An approach that is closely connected to general adaptive designs is that of group-sequential designs. For these, a maximum number of groups is first pre-specified. Subjects are then recruited sequentially and an interim analysis is performed once the results for a full group have been obtained. The value of a summary statistic that includes the information from all groups seen so far is computed and used to decide whether to stop or continue the trial. The main body of the theory is built on the often reasonable assumption of a normally distributed summary statistic, which allows us to use methods to compute the characteristics in a numerically efficient manner (recursive integration formula, Armitage et al. (1969)). A number of different group-sequential designs have been suggested in the literature (e.g. Pocock, 1977, O’Brien and Fleming 1979). These classical designs can be seen as special cases of the more general adaptive approach that we have used in this paper. Whereas the group-sequential approach may lead to a certain degree of flexibility in the total sample size of the trial by allowing for early termination at an interim analysis, it does not allow for things such as sample size reassessment or the dropping of one or several treatment arms. For a comprehensive treatment of the group-sequential approach, see for example Jennison and Turnbull (2000).

In principle, adaptive designs could also be applied for replication studies. Still, some conceptual aspects have to be considered. Like in regular replications, one would first have to consider whether the original study can be considered adequately powered. If the conclusion is positive and there are limited resources, the researcher may maximize the probability of replicating an effect by simply focusing on the treatment with the largest effect (using regular power analysis methods). Similarly, a finding of an adaptive experiment will also typically be confirmed using a regular experiment (e.g. for clinical trials). In relation to this, one may wonder whether the approach outlined in the paper could be used to engage with questionable practices, such as p-hacking, e.g. by omitting the first stage from the presented paper. While outright fraud can never be ruled out, we believe it is not of practical concern. The main reason is that there is not much to gain from hiding the first stage.
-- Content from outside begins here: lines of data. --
-- ==== Sys2Proof/Laws/CommandsTranslate.lean ====
section
/-! SUPPORT. What the commands of Machine/Translate.lean keep; each ends in a next state. -/

namespace Sys2Proof.Machine

open Sys2Proof

set_option linter.unusedTactic false
set_option linter.unreachableTactic false

theorem execAtsCompletion_keeps (pasid : BitVec 20) (vpage : BitVec 52) (result : AtsResult) (sb : State) :
    ∃ sc, execAtsCompletion pasid vpage result sb = .next sc ∧ Keeps false sb sc := by
  unfold execAtsCompletion
  try dsimp only
  refine ⟨_, rfl, ?_⟩
  repeat'
    with_reducible (first
      | assumption | exact Keeps.refl _ _ | apply Keeps.ite | apply Keeps.dite | apply atsCompletion_keeps | (intro _)
      | split)

theorem execAtsCompletionTimeout_keeps (pasid : BitVec 20) (vpage : BitVec 52) (sb : State) :
    ∃ sc, execAtsCompletionTimeout pasid vpage sb = .next sc ∧ Keeps false sb sc := by
  unfold execAtsCompletionTimeout
  try dsimp only
  refine ⟨_, rfl, ?_⟩
  repeat'
    with_reducible (first
      | assumption | exact Keeps.refl _ _ | apply Keeps.ite | apply Keeps.dite | apply atsTimeout_keeps | (intro _) | split)

theorem execPageResponse_keeps (pasid : BitVec 20) (index : Nat) (code : BitVec 4) (sb : State) :
    ∃ sc, execPageResponse pasid index code sb = .next sc ∧ Keeps false sb sc := by
  unfold execPageResponse
  try dsimp only
  refine ⟨_, rfl, ?_⟩
  repeat'
    with_reducible (first
      | assumption | exact Keeps.refl _ _ | apply Keeps.ite | apply Keeps.dite | apply pageResponse_keeps | (intro _)
      | split)

theorem execPageRequestTimeout_keeps (index : Nat) (sb : State) :
    ∃ sc, execPageRequestTimeout index sb = .next sc ∧ Keeps false sb sc := by
  unfold execPageRequestTimeout
  try dsimp only
  refine ⟨_, rfl, ?_⟩
  repeat'
    with_reducible (first
      | assumption | exact Keeps.refl _ _ | apply Keeps.ite | apply Keeps.dite | apply pageTimeout_keeps | (intro _) | split)

theorem execPriReset_keeps (sb : State) :
    ∃ sc, execPriReset sb = .next sc ∧ Keeps false sb sc := by
  unfold execPriReset
  try dsimp only
  refine ⟨_, rfl, ?_⟩
  repeat'
    with_reducible (first
      | assumption | exact Keeps.refl _ _ | apply Keeps.ite | apply Keeps.dite | apply modXlat_keeps | apply stopPages_keeps
      | (intro _) | split | refine Keeps.upd ?_ rfl)

theorem execAtsEnableClear_keeps (sb : State) :
    ∃ sc, execAtsEnableClear sb = .next sc ∧ Keeps false sb sc := by
  unfold execAtsEnableClear
  try dsimp only
  refine ⟨_, rfl, ?_⟩
  repeat'
    with_reducible (first
      | assumption | exact Keeps.refl _ _ | apply Keeps.ite | apply Keeps.dite | apply modXlat_keeps | (intro _) | split
      | refine Keeps.upd ?_ rfl)

theorem execPriEnableClear_keeps (sb : State) :
    ∃ sc, execPriEnableClear sb = .next sc ∧ Keeps false sb sc := by
  unfold execPriEnableClear
  try dsimp only
  refine ⟨_, rfl, ?_⟩
  repeat'
    with_reducible (first
      | assumption | exact Keeps.refl _ _ | apply Keeps.ite | apply Keeps.dite | apply stopPages_keeps | apply modXlat_keeps
      | (intro _) | split | refine Keeps.upd ?_ rfl)

theorem execAtsInvalidate_keeps (itag : BitVec 5) (pasid : Option (BitVec 20)) (global : Bool) (base : BitVec 64)
    (log2 : Nat) (sb : State) :
    ∃ sc, execAtsInvalidate itag pasid global base log2 sb = .next sc ∧ Keeps true sb sc := by
  unfold execAtsInvalidate
  try dsimp only
  refine ⟨_, rfl, ?_⟩
  repeat'
    with_reducible (first
      | assumption | exact Keeps.refl _ _ | apply Keeps.ite | apply Keeps.dite | apply atsInvalidate_keeps | (intro _)
      | split)

theorem execInvalidateCompletion_keeps (itag : BitVec 5) (sb : State) :
    ∃ sc, execInvalidateCompletion itag sb = .next sc ∧ Keeps true sb sc := by
  unfold execInvalidateCompletion
  try dsimp only
  refine ⟨_, rfl, ?_⟩
  repeat'
    with_reducible (first
      | assumption | exact Keeps.refl _ _ | apply Keeps.ite | apply Keeps.dite | apply invalidateCompletion_keeps | (intro _)
      | split)

theorem execInvalidateAll_keeps (src : Route) (v : BitVec 8) (sb : State) :
    ∃ sc, execInvalidateAll src v sb = .next sc ∧ Keeps true sb sc := by
  unfold execInvalidateAll
  try dsimp only
  refine ⟨_, rfl, ?_⟩
  repeat'
    with_reducible (first
      | assumption | exact Keeps.refl _ _ | apply Keeps.ite | apply Keeps.dite | apply invalidateAll_keeps | (intro _)
      | split)

theorem execDirectoryEnable_keeps (src : Route) (v : BitVec 8) (sb : State) :
    ∃ sc, execDirectoryEnable src v sb = .next sc ∧ Keeps true sb sc := by
  unfold execDirectoryEnable
  try dsimp only
  refine ⟨_, rfl, ?_⟩
  repeat'
    with_reducible (first
      | assumption | exact Keeps.refl _ _ | apply Keeps.ite | apply Keeps.dite | apply directoryWrite_keeps | (intro _)
      | split)

theorem execDirectoryDisable_keeps (src : Route) (v : BitVec 8) (sb : State) :
    ∃ sc, execDirectoryDisable src v sb = .next sc ∧ Keeps true sb sc := by
  unfold execDirectoryDisable
  try dsimp only
  refine ⟨_, rfl, ?_⟩
  repeat'
    with_reducible (first
      | assumption | exact Keeps.refl _ _ | apply Keeps.ite | apply Keeps.dite | apply directoryWrite_keeps | (intro _)
      | split)

end Sys2Proof.Machine
end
If data of the first stage would be omitted (which would make it easier to present a consistent description of the data collection), the loss of observations, and thus the loss of power, respectively the increased variability of the estimate, would even weaken the results. Additionally, authors will likely have to preregister their research, which would make this type of behaviour more difficult.

Summarising, the general framework outlined in the present paper is a valuable extension of the methodological toolkit in experimental economic research. It can be applied in many experimental settings using existing, open-source software and has the potential to foster the efficient usage of the resources available to the researcher.